Mind the Performance Gap: Examining Dataset Shift During Prospective Validation | JoVE Visualize

Area of Science:

Clinical Informatics
Health Services Research
Predictive Analytics

Background:

Patient risk stratification models are crucial for clinical care but often show decreased performance post-implementation compared to initial retrospective validation.
Performance degradation is attributed to temporal shifts (care processes, patient populations) and infrastructure shifts (data access, extraction, transformation).
Prospective validation is infrequently reported, hindering understanding of real-world model performance and the factors contributing to performance gaps.

Purpose of the Study:

To compare the prospective performance of a patient risk stratification model with its prior retrospective validation performance.
To quantify the performance gap between retrospective and prospective validation of a healthcare-associated infection (HAI) prediction model.
To differentiate the contributions of temporal shift and infrastructure shift to the observed performance gap.

Main Methods:

A patient risk stratification model for predicting HAIs was applied prospectively to 26,864 hospital encounters from July 2020 to June 2021.
The prospective performance was compared to the model's retrospective validation performance using data from July 2019 to June 2020.
Key performance metrics included Area Under the Receiver Operating Characteristic Curve (AUROC) and Brier score.

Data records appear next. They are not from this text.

-- ==== Sys2Proof/Machine/Flit.lean ====
section
/-! DEFINITION. The flits of a packet on a link: header, sideband, CRC, and what a receiver finds in them (spec/06_fabric.md
R236 to R238, R260). -/

namespace Sys2Proof.Machine

/-- The CRC-32 register of IEEE 802.3 after a run of bits, least significant bit first (R236). -/
def crcRun : List Bool → Nat → Nat
  | [], c => c
  | b :: bs, c => if bitOf c 0 != b then crcRun bs (c / 2 ^^^ 0xEDB88320) else crcRun bs (c / 2)

/-- CRC-32 of bits in the order of their positions: initial value 0xFFFF_FFFF, result inverted (Table 6-3). -/
def crc32 (bs : List Bool) : Nat := crcRun bs 0xFFFFFFFF ^^^ 0xFFFFFFFF

/-- The low n bits of a number. -/
def natBits (v n : Nat) : List Bool := (List.range n).map (bitOf v)

/-- The header of a packet (Table 6-4). -/
def pktHeader (p : Packet) : Nat :=
  p.dstSite.toNat * 2 ^ 120 + p.dstCore.toNat * 2 ^ 114 + p.srcSite.toNat * 2 ^ 106 + p.srcCore.toNat * 2 ^ 100 +
  p.ty.toNat * 2 ^ 96 + b2n p.epoch * 2 ^ 95 + b2n p.vc * 2 ^ 94 + p.len.toNat * 2 ^ 90 + p.tag.toNat * 2 ^ 82 +
  p.chan.toNat * 2 ^ 74 + p.aux.toNat * 2 ^ 48 + p.addr.toNat

/-- The data of flit i of a packet: header and payload in 128 B pieces (R238). -/
def flitData (p : Packet) (i : Nat) : Nat := leNat (takeZ 128 ((leBytes 16 (pktHeader p) ++ p.payload).drop (128 * i)))

/-- A flit on its 1,088 signal positions: the data at 0 to 1,023 and the sideband above (R236). -/
abbrev Flit := Nat

/-- FTYPE of flit i of n (Table 6-3). -/
def ftype (i n : Nat) : Nat := if n = 1 then 3 else if i = 0 then 1 else if i + 1 = n then 2 else 0

/-- A flit with given data and the fields of Table 6-3; `crd0` and `crd1` are the credits that it returns. -/
def mkFlit (data : Nat) (circ : Bool) (ft : Nat) (vc ep kill : Bool) (crd0 crd1 cseq : Nat) : Flit :=
  let hi := 2 ^ 10 + b2n circ * 2 ^ 9 + ft * 2 ^ 7 + b2n vc * 2 ^ 6 + b2n ep * 2 ^ 5 + b2n kill * 2 ^ 4 + crd0 % 4 * 4 + crd1 % 4
  let low := cseq % 256 * 256
  data + (crc32 (natBits data 1024 ++ natBits low 16) * 2 ^ 32 + hi * 2 ^ 21 + Config.sidebandCheck hi % 32 * 2 ^ 16 + low) * 2 ^ 1024

/-- Flit i of a routed packet. -/
def pktFlit (p : Packet) (crd0 crd1 i : Nat) : Flit :=
  let n := pktFlits p
  mkFlit (flitData p i) false (ftype i n) p.vc p.epoch (p.kill && i + 1 == n) crd0 crd1 0

/-- Flit i of a circuit message: CIRC and CSEQ are set, and the header is in its head flit (R238, R252). -/
def circFlitOf (f : CircFlit) : Flit :=
  mkFlit (flitData f.pkt f.num) true (if f.last then (if f.num = 0 then 3 else 2) else if f.num = 0 then 1 else 0)
    false false false 0 0 f.num

/-- Invert signal positions of a flit. -/
def flipAll (x : Flit) (ps : List Nat) : Flit := ps.foldl (fun x i => putBit x i (!bitOf x i)) x

/-- What a receiver found in a flit (R237, R260): a corrected sideband error, an uncorrectable one, a CRC that fails. -/
structure FlitFind where
  ce : Bool
  ue : Bool
  crc : Bool
deriving DecidableEq, Repr

/-- A flit without an error. -/
def FlitFind.good : FlitFind := ⟨false, false, false⟩

/-- Judge a flit that was sent as x and arrives with positions inverted. SECDED over bits [31:21] and CCHK corrects one
of the sixteen and finds two; more than two count as uncorrectable (assumption 102). The CRC is over the data and bits
[15:0]. -/
def judgeFlit (x : Flit) (ps : List Nat) : FlitFind :=
  if ps.isEmpty then FlitFind.good
  else
    let y := flipAll x ps
    let n := ((List.range 16).filter fun i => bitOf x (1040 + i) != bitOf y (1040 + i)).length
    ⟨n == 1, n ≥ 2, crc32 (natBits y 1024 ++ natBits (bitsOf y 1024 16) 16) != bitsOf y 1056 32⟩

/-- What the receiver of a packet finds in each of its flits. -/
def judgePkt (p : Packet) (flips : Flips) : List FlitFind :=
  (List.range (pktFlits p)).map fun i =>
    judgeFlit (pktFlit p 0 0 i) ((flips.filter fun x => x.1.val == i).map fun x => x.2.val)

end Sys2Proof.Machine
end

Temporal and infrastructure shifts were analyzed as contributors to the performance gap.

Main Results:

The model achieved a prospective AUROC of 0.767 (95% CI: 0.737, 0.801) and a Brier score of 0.189 (95% CI: 0.186, 0.191).
Retrospective validation showed an AUROC of 0.778 (95% CI: 0.744, 0.815) and a Brier score of 0.163 (95% CI: 0.161, 0.165).
A performance gap was observed, primarily driven by infrastructure shift rather than temporal shift.

Conclusions:

Prospective performance of risk stratification models can differ from retrospective validation, with infrastructure shifts being a significant factor.
The study highlights the critical impact of data access, extraction, and transformation processes on model performance in real-world clinical settings.
Future model development and validation should account for and mitigate the effects of data infrastructure differences to ensure reliable prospective performance.